So... my questions are:

1. how can I manually create a device node like in the howto excerpt above in FreeBSD (single user mode) without MAKEDEV?

2. and if anyone has a mo to look at the link to the howto above (it's shorter than my post) can they suggest a better way to clone the drive either to another drive (my new drive is bigger) or across the network like when using G4U?

3. or have I overlooked a way of using fsck or another tool that could fix the fsbn tn sn etc errors that netbsd reports as being 'uncorrectable' after initially getting G4U to image the drive over the network?

HUGE thanks to anyone who can help - this will help a tiny startup launch (and not fail)!


----------



## Matty (Aug 13, 2010)

you dont have to create the node. The moment you boot the /dev shows all the devices you have. so check if you have /dev/ad1 or whatever


----------



## wblock@ (Aug 13, 2010)

nx said:
			
		

> 2. and if anyone has a mo to look at the link to the howto above (it's shorter than my post) can they suggest a better way to clone the drive either to another drive (my new drive is bigger) or across the network like when using G4U?

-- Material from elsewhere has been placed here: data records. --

-- ==== Sys2Proof/Word.lean ====
section
/-! DEFINITION. The plain vocabulary: bytes, port numbers, fixed collections, sheet handles and received characters. -/

namespace Sys2Proof

/-- One byte: a frame byte, or an ink sample 0..255. -/
abbrev Byte := BitVec 8

/-- A link port, 0..2 (section 0.2). -/
abbrev PortId := Fin 3

/-- A sheet slot, 0..7 (R41). -/
abbrev SlotId := Fin 8

/-- One value for each of the three ports. -/
structure Trio (α : Type) where
  p0 : α
  p1 : α
  p2 : α
  deriving DecidableEq, Repr

/-- Four values, one for each window of a port (R124). -/
structure Quad (α : Type) where
  w0 : α
  w1 : α
  w2 : α
  w3 : α
  deriving DecidableEq, Repr

/-- Eight values: one for each grade (R25), or one for each sheet slot (R41). -/
structure Oct (α : Type) where
  e0 : α
  e1 : α
  e2 : α
  e3 : α
  e4 : α
  e5 : α
  e6 : α
  e7 : α
  deriving DecidableEq, Repr

variable {α β : Type}

def Trio.get (v : Trio α) (p : PortId) : α :=
  match p with
  | 0 => v.p0
  | 1 => v.p1
  | 2 => v.p2

/-- `v` with the value of port `p` replaced. -/
def Trio.set (v : Trio α) (p : PortId) (x : α) : Trio α :=
  match p with
  | 0 => { v with p0 := x }
  | 1 => { v with p1 := x }
  | 2 => { v with p2 := x }

/-- Every port's value passed through `f`, which is told the port. -/
def Trio.mapPort (f : PortId → α → β) (v : Trio α) : Trio β :=
  ⟨f 0 v.p0, f 1 v.p1, f 2 v.p2⟩

def Quad.map (f : α → β) (v : Quad α) : Quad β :=
  ⟨f v.w0, f v.w1, f v.w2, f v.w3⟩

def Quad.toList (v : Quad α) : List α := [v.w0, v.w1, v.w2, v.w3]

def Oct.get (v : Oct α) (i : Fin 8) : α :=
  match i with
  | 0 => v.e0
  | 1 => v.e1
  | 2 => v.e2
  | 3 => v.e3
  | 4 => v.e4
  | 5 => v.e5
  | 6 => v.e6
  | 7 => v.e7

/-- `v` with the value at `i` replaced. -/
def Oct.set (v : Oct α) (i : Fin 8) (x : α) : Oct α :=
  match i with
  | 0 => { v with e0 := x }
  | 1 => { v with e1 := x }
  | 2 => { v with e2 := x }
  | 3 => { v with e3 := x }
  | 4 => { v with e4 := x }
  | 5 => { v with e5 := x }
  | 6 => { v with e6 := x }
  | 7 => { v with e7 := x }

def Oct.map (f : α → β) (v : Oct α) : Oct β :=
  ⟨f v.e0, f v.e1, f v.e2, f v.e3, f v.e4, f v.e5, f v.e6, f v.e7⟩

def Oct.toList (v : Oct α) : List α :=
  [v.e0, v.e1, v.e2, v.e3, v.e4, v.e5, v.e6, v.e7]

/-- A sheet handle (R42): a slot number and a generation, two bytes on the link (chapter 11). -/
structure Handle where
  slot : Byte
  gen : Byte
  deriving DecidableEq, Repr

/-- One character as the receiver of a link finds it (R140). -/
inductive RxChar where
  /-- The start character of a frame. -/
  | start
  /-- The end character of a frame. -/
  | stop
  /-- An idle character. -/
  | idle
  /-- A data character. -/
  | data (b : Byte)
  /-- A character that cannot be decoded. -/
  | invalid
  deriving DecidableEq, Repr

/-- One window as a SET of WINDOWS carries it (section 11.2): enable, first and last pixel column. -/
structure WindowField where
  enable : Byte
  first : BitVec 16
  last : BitVec 16
  deriving DecidableEq, Repr

end Sys2Proof
end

http://www.freebsd.org/doc/en_US.ISO8859-1/books/handbook/backup-basics.html

The first section shows how to use dump and restore via ssh.

http://www.freebsd.org/doc/en_US.ISO8859-1/books/faq/book.html#NEW-HUGE-DISK

And that shows the general procedure of using dump/restore to move to a bigger drive.


----------



## nx (Aug 16, 2010)

*Thanks*

Thanks!

Matty - thanks, but in the howto I linked to it is necessary to manually create the device nodes in single user mode so partition data can be copied from there.
I know this is normally done automatically in FreeBSD after ver 4 or later. 
I wish I could rely on such magic for this howto. Thanks again.

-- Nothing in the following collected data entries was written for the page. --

-- ==== Sys2Proof/Decode.lean ====
section
/-! DEFINITION. The command a table word spells. The table gives bits to none of its rows, so no word spells one;
a request's bytes are read by `Machine.parseRequest` (Machine/Operands.lean), from the frame that carries them. -/

namespace Sys2Proof

/-- The command that the word `w` of `nbits` bits spells by the bits of spec/opcode_table.json: none, since no
row of the table has bits. -/
def decodeTableWord (_nbits _w : Nat) : Option Instr := none

end Sys2Proof
end

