-- ==== Sys2Proof/Config.lean ====
section
/-! DEFINITION. The fixed sizes of the part, and the two orders the manual leaves open, as free values. -/

namespace Sys2Proof

/-- The size of the attached DRAM, 512 MiB (R91). -/
def Config.dramBytes : Nat := 536870912

/-- The working area, the first 64 MiB of the DRAM; the granule store begins after it (R91). -/
def Config.storeBase : Nat := 67108864

/-- Bytes of one granule (R91). -/
def Config.granuleBytes : Nat := 32

/-- Granules of the store (R91). -/
def Config.storeGranules : Nat := 14680064

/-- Row records of the row table (R109). -/
def Config.rowRecords : Nat := 16384

/-- Requests a port's queue holds (R143). -/
def Config.queueDepth : Nat := 4

/-- The three ports, lowest first. -/
def Config.allPorts : List PortId := [0, 1, 2]

/-- The eight slots, lowest first. -/
def Config.allSlots : List SlotId := [0, 1, 2, 3, 4, 5, 6, 7]

/-- DESIGN CHOICE, safe (log entry 3): a FREE VALUE. R112 reports a residency to the reader context of every
ATTACHED port and gives no order among the ports; the number names one of the orders of up to three ports. -/
opaque Config.residencyOrder : Nat → Fin 6

/-- DESIGN CHOICE, safe (log entry 4): a FREE VALUE. R59 treats the sheets of a resetting port "in any order";
true means that the withdrawal from the attached sheet comes before the abandonment of the written one. -/
opaque Config.withdrawalFirst : Nat → Bool

/-- `ports` in the order that `k` names. A list of fewer than two ports has one order only. -/
def Config.arrange (k : Fin 6) (ports : List PortId) : List PortId :=
  match ports with
  | [a, b] => if k.val < 3 then [a, b] else [b, a]
  | [a, b, c] =>
    match k with
    | 0 => [a, b, c]
    | 1 => [a, c, b]
    | 2 => [b, a, c]
    | 3 => [b, c, a]
    | 4 => [c, a, b]
    | 5 => [c, b, a]
  | ps => ps

end Sys2Proof
end

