theorem test_reply_sent :
    ((after (exec (.replySent 0) (up.setPort 0 { upPort with reply := some ⟨1, [.accept]⟩, queue := [(2, .portReset)] }))).port
      0).reply = some ⟨2, [.accept]⟩ := by decide +kernel

/-- Section 12.2: the first handle after power-on is slot 0, generation 1, and the named readers receive NAMED. -/
theorem test_open_sheet :
    replyOf (.openSheet 0 1 4 3 0 2 1 6 0 0) up 0 = some [.acceptSheet ⟨0, 1⟩]
      ∧ Config.allPorts.map (fun p => ((after (exec (.openSheet 0 1 4 3 0 2 1 6 0 0) up)).port p).flags.has .named)
        = [false, true, true] := by decide +kernel

/-- A short payload is completed with zeros and answered ADJUSTED (R67). -/
theorem test_line : replyOf (.line 0 1 sheetA 0 [5]) writing 0 = some [.acceptLine 0 true]
    ∧ ((after (exec (.line 0 1 sheetA 0 [5]) writing)).writer 0).bufA.lines = [5#8 :: List.replicate 63 0#8] := by
  decide +kernel

theorem test_abandon : replyOf (.abandon 0 1 sheetA) writing 0 = some [.accept]
    ∧ (after (exec (.abandon 0 1 sheetA) writing)).rows = [] := by decide +kernel

/-- The attachment of a reader that owes the first row queues and is granted its decoding (R126). -/
theorem test_attach :
    ((after (exec (.attach 1 1 sheetA) { writing with rows := [row0] })).flight.map (·.job)) = some decodeJob := by
  decide +kernel

theorem test_fetch : replyOf (.fetch 1 1 sheetA) (attached .decoding) 1 = some [.hold .decoding]
    ∧ (replyOf (.fetch 1 1 sheetA) (attached .ready) 1).map List.length = some 17 := by decide +kernel

/-- The only reader leaves and its row is released (R116). -/
theorem test_detach : (after (exec (.detach 1 1 sheetA) (attached .empty))).free = [⟨0, 14680064⟩]
    ∧ (after (exec (.detach 1 1 sheetA) (attached .empty))).rows.length = 1 := by decide +kernel

/-- Section 2.8 and R26: a table in which several grades share a value is accepted. -/
theorem test_set_grade_table : replyOf (.setGradeTable 0 1 ⟨0, 1, 2, 3, 8, 8, 8, 12⟩) up 0 = some [.accept]
    ∧ replyOf (.setGradeTable 0 1 ⟨0, 1, 2, 3, 8, 7, 8, 12⟩) up 0 = some [.refuse .badValue] := by decide +kernel

theorem test_set_highlight_guard : replyOf (.setHighlightGuard 0 1 1020 1020 15) up 0 = some [.accept]
    ∧ replyOf (.setHighlightGuard 0 1 0 1021 15) up 0 = some [.refuse .badValue] := by decide +kernel

theorem test_set_shadow_guard : replyOf (.setShadowGuard 0 1 255 255 15) up 0 = some [.accept]
    ∧ replyOf (.setShadowGuard 0 1 10 11 15) up 0 = some [.refuse .badValue] := by decide +kernel

/-- A SET of WATERMARKS alone moves the level, and every UP port receives LEVEL (R105). -/
theorem test_set_watermarks :
    let c : Instr := .setWatermarks 0 1 14680064 65536 32768
    let s : State := { up with free := [⟨0, 70000⟩], level := .critical }
    (after (exec c s)).level = .notice ∧ ((after (exec c s)).port 2).flags.has .level = true := by decide +kernel
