/-- Content of a CHARGER frame: mode, target in mV, limit in mA (R127). -/
structure ChargerContent where
  mode : ChargerMode
  target : Int
  limit : Nat
  deriving DecidableEq, Repr

/-- Battery Unit (spec/07 section 7.1). `heldQ` is the Q that a RESTART holds aside for the restore (R120). -/
structure BatteryUnit where
  charge : ChargeState
  q : Nat
  heldQ : Option Nat
  prevCurrent : Option Int
  tempState : TempState
  heldTemp : Int
  holdTimer : Timer
  absorbTimer : Timer
  rebulkTimer : Timer
  floatFullTimer : Timer
  testState : TestState
  testOrigin : TestOrigin
  vRest : Option Nat
  vMin : Option Nat
  dischargeSum : Int
  frameCount : Nat
  testTimer : Timer
  retryTimer : Timer
  lastResult : TestResult
  lastTime : Option Long
  health : Health
  failCount : Nat
  disconnect : Bool
  repeatTimer : Timer
  sent : ChargerContent
  deriving DecidableEq, Repr

/-! ## Fault Log (R147..R154) -/

/-- Outcome of a fault record (R150). -/
inductive FaultOutcome where
  | tripped
  | coordinated
  | mechFail
  | sensor
  | opened
  deriving DecidableEq, Repr

/-- A kept fault record: the eleven fields of spec/08 section 8.5. -/
structure FaultRecord where
  number : Word
  pickupTime : Long
  group : Fin 4
  s : Nat
  maxima : Currents Nat
  clipped : Bool
  elements : Elements
  channels : Currents Bool
  evaluations : Nat
  outcome : FaultOutcome
  closingTime : Long
  deriving DecidableEq, Repr

/-- The open record: the fields filled while the fault lasts, and whether a trip decision has been taken
into it (R148). -/
structure OpenRecord where
  pickupTime : Long
  group : Fin 4
  s : Nat
  maxima : Currents Nat
  clipped : Bool
  elements : Elements
  channels : Currents Bool
  evaluations : Nat
  decided : Bool
  deriving DecidableEq, Repr

/-- Fault Log: kept records, oldest first (R152). -/
structure FaultLog where
  ring : List FaultRecord
  openRecord : Option OpenRecord
  nextNumber : Word
  deriving DecidableEq, Repr

/-! ## Report Queue (R135..R146) -/

/-- Which of the two resets (R139). -/
inductive ResetKind where
  | powerOn
  | restart
  deriving DecidableEq, Repr

/-- Event of a SENSOR report (R8). -/
inductive SensorEvent where
  | streamStale
  | sensorLoss
  deriving DecidableEq, Repr

/-- Event of a TAG report (R100). -/
inductive TagEvent where
  | placed
  | placeNotDurable
  | removed
  | removeFailed
  | restoredEmpty
  deriving DecidableEq, Repr

/-- Why an image or record was replaced at the restore (R168). -/
inductive ImageCause where
  | missing
  | crc
  | content
  deriving DecidableEq, Repr

/-- What an IMAGE_DEFAULTED report names (R169). -/
inductive ImageName where
  | table (id : Nat)
  | tagImage
  deriving DecidableEq, Repr

/-- The causes that a state-record write gathered (R169). -/
structure WriteCauses where
  group : Bool
  periodic : Bool
  cutoff : Bool
  deriving DecidableEq, Repr

/-- Body of a SETTINGS report, by its event in the order of R169. -/
inductive SettingsBody where
  | commitApplied (table : Nat) (origin : Origin) (verified : Bool)
  | loadTimeout (table : Nat) (origin : Origin) (written : Nat)
  | groupApplied (new previous : Fin 4)
  | stateWriteFailed (causes : WriteCauses)
  | imageDefaulted (image : ImageName) (cause : ImageCause)
  | stateDefaulted (cause : ImageCause)
  deriving DecidableEq, Repr

/-- What a TAG report says of the record it concludes; absent for RESTORED_EMPTY (R100). -/
structure TagReportRecord where
  crew : Word
  kind : TagKind
  origin : Origin
  requester : Option Origin
  placed : Long
  slot : Nat
  deriving DecidableEq, Repr

/-- Body of a BATTERY report (R131). -/
structure BatteryReport where
  origin : TestOrigin
  result : TestResult
  cause : Option AbortCause
  vRest : Option Nat
  vMin : Option Nat
  load : Option Int
  resistance : Option Nat
  workingTemp : Int
  tempState : TempState
  testMinimum : Int
  health : Health
  failCount : Nat
  deriving DecidableEq, Repr

/-- Body of a report, by its kind in the order of spec/08 section 8.1. -/
inductive ReportBody where
  | fault (r : FaultRecord)
  | lockout (reason : LockoutReason) (s : Nat) (group : Fin 4) (left : SeqState) (view : View)
  | recloseOk (s : Nat) (group : Fin 4) (reclaimTime : Nat)
  | mech (cause : MechCause) (state : SeqState) (s : Nat) (view : View)
  | tag (event : TagEvent) (record : Option TagReportRecord) (count : Nat) (durable : Bool)
  | power (new previous : PowerState) (cause : PowerCause) (supply battery soc : Nat) (health : Health)
  | battery (b : BatteryReport)
  | settings (b : SettingsBody)
  | status (currents : Currents Nat) (power : PowerState) (soc : Nat) (seq : SeqState) (tags : Nat) (dropped : Nat) (sensorDiscards cabinetDiscards : Nat)
  | start (kind : ResetKind)
  | sensor (event : SensorEvent) (lastSeq : Byte) (view : View) (prior : StreamState) (staleTime : Nat)
  deriving DecidableEq, Repr

/-- Record state of a report. -/
inductive ReportState where
  | queued
  | sent
  deriving DecidableEq, Repr

/-- One report record (spec/08 section 8.1); its kind is that of its body. -/
structure Report where
  number : Word
  cls : Nat
  needsAck : Bool
  created : Long
  body : ReportBody
  state : ReportState
  sends : Nat
  eligible : Option Nat
  ack : Timer
  deriving DecidableEq, Repr

/-- Report Queue. -/
structure ReportQueue where
  records : List Report
  nextNumber : Word
  budget : Int
  dropped : Nat
  statusTimer : Timer
  deriving DecidableEq, Repr

/-! ## Table Store (R155..R170) -/

/-- A settings table: its 16-bit words by offset (spec/11 section 11.5). -/
abbrev Table := List Word

/-- An image in the NV array: never written, failing its CRC-16, or with a CRC that matches its contents. -/
inductive NvImage (α : Type) where
  | missing
  | badCrc
  | good (content : α)
  deriving DecidableEq, Repr, Inhabited

/-- One record of the tag image (R91). The kind is held as its code, so that contents that break the table's
rules can be written down (R102). -/
structure TagImageRecord where
  crew : Word
  kind : Byte
  origin : Origin
  placed : Long
  deriving DecidableEq, Repr

/-- Contents of the state record (spec/09 section 9.5), enumerations as codes so that contents that fail (R168)
can be written down. -/
structure StateRecord where
  group : Byte
  q : Long
  lastResult : Byte
  lastTime : Option Long
  health : Byte
  failCount : Byte
  deriving DecidableEq, Repr

/-- The non-volatile array (spec/09 section 9.5). The table images are listed by table id; IDENTITY has none. -/
structure NvArray where
  tables : List (NvImage Table)
  tags : NvImage (List TagImageRecord)
  record : NvImage StateRecord
  deriving DecidableEq, Repr

/-- A write the arbiter has granted, with what it writes (R91, R161, R165). -/
inductive NvJob where
  | tag (image : List TagImageRecord)
  | record (r : StateRecord) (causes : WriteCauses)
  | table (id : Nat) (image : Table)
  deriving DecidableEq, Repr

/-- State of the staging buffer (spec/09 section 9.3). -/
inductive BufferState where
  | empty
  | loading
  | pending
  | writing
  deriving DecidableEq, Repr

/-- The staging buffer. `request` is the commit to be answered at NV completion. -/
structure StagingBuffer where
  state : BufferState
  table : Nat
  length : Nat
  origin : Origin
  image : Table
  mask : List Bool
  timer : Timer
  request : Option Req
  deriving DecidableEq, Repr

/-- Table Store (spec/09). `recordWaiting` holds the causes of a waiting state-record write. -/
structure TableStore where
  tables : List Table
  locks : List Bool
  activeGroup : Fin 4
  buffer : StagingBuffer
  nv : NvArray
  inFlight : Option NvJob
  writeTimer : Timer
  recordWaiting : Option WriteCauses
  tableWaiting : Bool
  recordTimer : Timer
  restoreTimer : Timer
  deriving DecidableEq, Repr

/-! ## Command Unit (R171..R179) -/

/-- Target of a selection (R176). -/
inductive Target where
  | opened
  | close
  | restart
  deriving DecidableEq, Repr

/-- A held select slot (spec/10 section 10.1). -/
structure Selection where
  origin : Origin
  target : Target
  token : Word
  deriving DecidableEq, Repr

/-- Command Unit. `restartAfter` is how many frames at the front of the transmitter must still leave before an
operated RESTART follows (R178); `deferredClose` is the OPERATE CLOSE to be answered at the end of the trip
pulse (R77, R173). -/
structure CommandUnit where
  seconds : Long
  slot : Option Selection
  selectTimer : Timer
  restartMark : Bool
  restartAfter : Option Nat
  deferredClose : Option Req
  deriving DecidableEq, Repr

/-! ## Links (R180..R184) -/

/-- An outbound frame as it was formed: kind code and payload bytes (R180). -/
structure OutFrame where
  kind : Byte
  payload : List Byte
  deriving DecidableEq, Repr

/-- A link's receiver (R181): hunting for a start delimiter, or collecting the unstuffed bytes after it;
`escaped` says that the last byte was 7Dh. -/
inductive Receiver where
  | hunting
  | collecting (bytes : List Byte) (escaped : Bool)
  deriving DecidableEq, Repr

/-- The links: discarded-frame counts, receivers, and the transmitter with the part of its first frame that
has left, in fifths of a bit (R181, R182). -/
structure Links where
  sensorDiscards : Nat
  cabinetDiscards : Nat
  sensorRx : Receiver
  cabinetRx : Receiver
  tx : List OutFrame
  txProgress : Nat
  deriving DecidableEq, Repr

/-- Result codes in the order of the table of spec/10 section 10.3 (R183). -/
inductive ResultCode where
  | ok
  | pending
  | none
  | badRequest
  | outOfRange
  | locked
  | busy
  | invalid
  | incomplete
  | remoteDisabled
  | selectHeld
  | noSelect
  | refusedTag
  | refusedPosition
  | refusedMech
  | refusedPower
  | refusedStream
  | refusedEnergy
  | refusedState
  | tagExists
  | tagFull
  | tagUnknown
  | tagBusy
  | tagOrigin
  | unknownReport
  | unknownRecord
  | nvFault
  deriving DecidableEq, Repr

/-- Request kinds in the order of R171; their codes run from 1 (R183). -/
inductive RequestKind where
  | statusRead
  | timeSet
  | tableUnlock
  | tableBegin
  | tableData
  | tableCommit
  | tableAbort
  | tableRead
  | groupSelect
  | select
  | operate
  | tagPlace
  | tagRemove
  | tagList
  | batteryTest
  | reportPoll
  | reportAck
  | faultRead
  deriving DecidableEq, Repr

end Sys2Proof.Machine
end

wblock - thanks I had a partial read of those links and being 'time constrained' I caved to using another cloning sys - Clonezilla.
It has successfully imaged the drive with dd and restored it perfectly to another disk - including the super block error in the one partition that caused G4U to fail! LOL

Now I need to post in another forum a question to find an alternative super block.
I've found some but it's still not allowing the partition to mount.

Thanks again to both of you for your help. These forums are awesome!


----------